In contrast, subarachnoid pneumorrhachis is usually associated with pneumocephalus [8]. The volume of air might raise intraspinal and by extension, intracranial pressure for which acute neurosurgical or interventional radiological treatment is required to facilitate drainage or to repair the dural tears [12, 20]. Less commonly, it may be atraumatic and cases have been reported where pneumorrhachis was due to violent coughing, forceful emesis, cardiopulmonary resuscitation, malignancy, infection, epidural anaesthesia [11], or marijuana or cocaine inhalation [1, 14]. Moreover, spontaneous pneumorrhachis has also been reported [7].

Some tumours are commonly associated with syringomyelia: two-thirds of haemangioblastomas and half of spinal ependymomas have an associated syrinx [2, 15, 17]. A possible explanation for syrinx development in association with IDIM tumours is that the cystic cavity is part of the tumour itself [17].

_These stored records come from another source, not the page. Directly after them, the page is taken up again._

-- ==== Sys2Proof/Machine/RegsCommon.lean ====
section
/-! DEFINITION. The register fields of HDR, TB, CK, MC, from the register tables of the spec (R41, R42, R43, R44, R45, R58, R59, R60, R61, R62, R68, R93, R482). Generated from those tables:
one descriptor per field, and per unit type the list of its fields. -/

namespace Sys2Proof.Machine.Reg

/-- R58, The unit's address under R46. -/
def HDR.UNIT_ADDR : Fld :=
  { unit := 0, off := 0x0, lo := 16, width := 16, acc := .ro, rst := 0x0 }
/-- R58, 1 if the variant provides the unit. -/
def HDR.PRESENT : Fld :=
  { unit := 0, off := 0x0, lo := 8, width := 1, acc := .ro, rst := 0x0 }
/-- R58, Revision of the die, the same value in every present unit; 0x01 on the die that this manual describes; 0x00 when PRESENT = 0. -/
def HDR.REV : Fld :=
  { unit := 0, off := 0x0, lo := 0, width := 8, acc := .ro, rst := 0x1 }
/-- R59, 1 lets pending enabled sources raise the unit interrupt. -/
def HDR.IRQ_EN : Fld :=
  { unit := 0, off := 0x4, lo := 4, width := 1, acc := .rw, rst := 0x0 }
/-- R59, Write 1 to zero every counter the unit's chapter marks "cleared by CNT_CLEAR"; sticky bits, header fields and reset-only counters are unaffected. -/
def HDR.CNT_CLEAR : Fld :=
  { unit := 0, off := 0x4, lo := 0, width := 1, acc := .sc, rst := 0x0, cntClear := true }
/-- R60, Sticky; set by any rejected write; cleared by writing 1. -/
def HDR.WRITE_REJECT : Fld :=
  { unit := 0, off := 0x8, lo := 31, width := 1, acc := .w1c, rst := 0x0 }
/-- R60, Cause code of the first rejection since WRITE_REJECT was last 0. -/
def HDR.REJECT_CAUSE : Fld :=
  { unit := 0, off := 0x8, lo := 24, width := 4, acc := .ro, rst := 0x0 }
/-- R60, Window offset of that rejected write. -/
def HDR.REJECT_OFFSET : Fld :=
  { unit := 0, off := 0x8, lo := 0, width := 12, acc := .ro, rst := 0x0 }
/-- R60, Rejected writes; 16 bits, saturating; cleared by reset and when WRITE_REJECT is cleared. -/
def HDR.REJECT_CNT : Fld :=
  { unit := 0, off := 0xc, lo := 0, width := 16, acc := .ro, rst := 0x0 }
/-- R61, Corrections since reset; 32 bits, saturating; cleared by reset only. -/
def HDR.ECC_CORR : Fld :=
  { unit := 0, off := 0x48, lo := 0, width := 32, acc := .ro, rst := 0x0 }
/-- R62, 1 while a first source is latched. -/
def HDR.ERR_VALID : Fld :=
  { unit := 0, off := 0x10, lo := 31, width := 1, acc := .ro, rst := 0x0 }
/-- R62, 1 if the latched event was escalated by grace expiry. -/
def HDR.ERR_ESCALATED : Fld :=
  { unit := 0, off := 0x10, lo := 30, width := 1, acc := .ro, rst := 0x0 }
/-- R62, Severity of the latched event when it occurred. -/
def HDR.ERR_SEVERITY : Fld :=
  { unit := 0, off := 0x10, lo := 28, width := 2, acc := .ro, rst := 0x0 }
/-- R62, Source number of the latched event. -/
def HDR.ERR_SOURCE : Fld :=
  { unit := 0, off := 0x10, lo := 0, width := 6, acc := .ro, rst := 0x0 }
/-- R62, Bit s is sticky for source s, 0 to 31; cleared by writing 1 (R64). -/
def HDR.PEND : Fld :=
  { unit := 0, off := 0x14, lo := 0, width := 32, acc := .w1c, rst := 0x0 }
/-- R62, Events since the latch; 16 bits, saturating; cleared when ERR_FIRST re-arms. -/
def HDR.ERR_LATER_CNT : Fld :=
  { unit := 0, off := 0x18, lo := 16, width := 16, acc := .ro, rst := 0x0 }
/-- R62, Sticky; the latched source fired again; cleared by writing 1. -/
def HDR.ERR_REPEAT : Fld :=
  { unit := 0, off := 0x18, lo := 1, width := 1, acc := .w1c, rst := 0x0 }
/-- R62, Sticky; a different source fired while VALID = 1; cleared by writing 1. -/
def HDR.ERR_OVF : Fld :=
  { unit := 0, off := 0x18, lo := 0, width := 1, acc := .w1c, rst := 0x0 }
/-- R62, Bit s enables source s, 0 to 31, onto the unit interrupt. -/
def HDR.IEN : Fld :=
  { unit := 0, off := 0x1c, lo := 0, width := 32, acc := .rw, rst := 0x0 }
/-- R62, As PEND, for sources 32 to 63. -/
def HDR.PEND_HI : Fld :=
  { unit := 0, off := 0x30, lo := 0, width := 32, acc := .w1c, rst := 0x0 }
/-- R62, As IEN, for sources 32 to 63. -/
def HDR.IEN_HI : Fld :=
  { unit := 0, off := 0x34, lo := 0, width := 32, acc := .rw, rst := 0x0 }
/-- R68, Grace time in µs, 0 to 1,000,000; values above 1,000,000 rejected (RANGE); 0 means escalate at once. -/
def HDR.GRACE_US : Fld :=
  { unit := 0, off := 0x40, lo := 0, width := 20, acc := .rw, rst := 0x2710, range := some (0, 1000000) }
/-- R68, Escalations since reset; 16 bits, saturating. -/
def HDR.ESC_CNT : Fld :=
  { unit := 0, off := 0x44, lo := 16, width := 16, acc := .ro, rst := 0x0 }
/-- R68, 1 while the grace timer runs. -/
def HDR.TIMER_RUN : Fld :=
  { unit := 0, off := 0x44, lo := 8, width := 1, acc := .ro, rst := 0x0 }
/-- R68, Write 1 to acknowledge every Degrade event that has fired and is not yet acknowledged. -/
def HDR.ACK : Fld :=
  { unit := 0, off := 0x44, lo := 0, width := 1, acc := .wo, rst := 0x0 }

/-- Every field of the common header. -/
def HDR.all : List Fld :=
  [HDR.UNIT_ADDR, HDR.PRESENT, HDR.REV, HDR.IRQ_EN, HDR.CNT_CLEAR, HDR.WRITE_REJECT, HDR.REJECT_CAUSE, HDR.REJECT_OFFSET, HDR.REJECT_CNT, HDR.ECC_CORR, HDR.ERR_VALID, HDR.ERR_ESCALATED] ++
  [HDR.ERR_SEVERITY, HDR.ERR_SOURCE, HDR.PEND, HDR.ERR_LATER_CNT, HDR.ERR_REPEAT, HDR.ERR_OVF, HDR.IEN, HDR.PEND_HI, HDR.IEN_HI, HDR.GRACE_US, HDR.ESC_CNT, HDR.TIMER_RUN] ++
  [HDR.ACK]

This is the second case of pneumosyrinx reported in the literature and the first one that is iatrogenic and associated with tension pneumosyrinx. In our patient, it was following the resection of an IDIM tumour. There are several possibilities regarding the mechanism for this to have happened. It could have occurred by the same mechanism leading to syringomyelia which is due to mechanisms affecting fluid dynamics referred to as “slosh” and “suck” [4]. The “slosh” effects are due to increased epidural venous flow triggered by activities such as coughing and sneezing. In this case, the potential culprit could have been positive pressure ventilation during the general anaesthetic as part of the operative procedure. The resection of the tumour formed a dead space within the cord structure thereby creating a vacuum effect. The second mechanism, “suck,” is the result of partial subarachnoid blockage. As the fluid is initially forced up due to increased epidural venous pressure, it returns slowly creating a pressure gradient across the partial subarachnoid block with negative pressure caudally to it [4]. Once the tumour was removed, however, venous congestion and therefore epidural pressure should have decreased and no excessive amount of positive pressure ventilation was used during the surgery. A second possibility is that air was entrapped during wound closure; however, the post-operative MRI cervicothoracic spine showing the tension pneumosyrinx did not reveal any air tracking along the surgical wound and no surgical drain was used. The third and most plausible hypothesis is that air was already entrapped intradurally during surgery. The head and cervical spine are often positioned lower than the thoracic spine during prone cervicothoracic surgery. During the tumour resection, air may have become entrapped in a distal part of the thoracic dural sack which was not visible at the time of dural closure. With a post-operative change in position from probe to supine and sitting up in bed, this air could have then migrated upwards and entered the large pial defect causing the gradual increase in pressure within the cord and resultant neurological deterioration. A mechanism involving entrapment of intradural air and downwards migration seems unlikely since the CT brain did not demonstrate any pneumocephalus.

Conclusion

Pneumosyrinx is an extremely rare condition with potentially long-lasting deleterious effects on patients’ neurological status. We present the first case of post-operative tension pneumosyrinx to the spine. We aim to bring this pathology to the attention of our worldwide neurosurgical colleagues and share our surgical approach and management to assist those who may encounter this pathology in the future.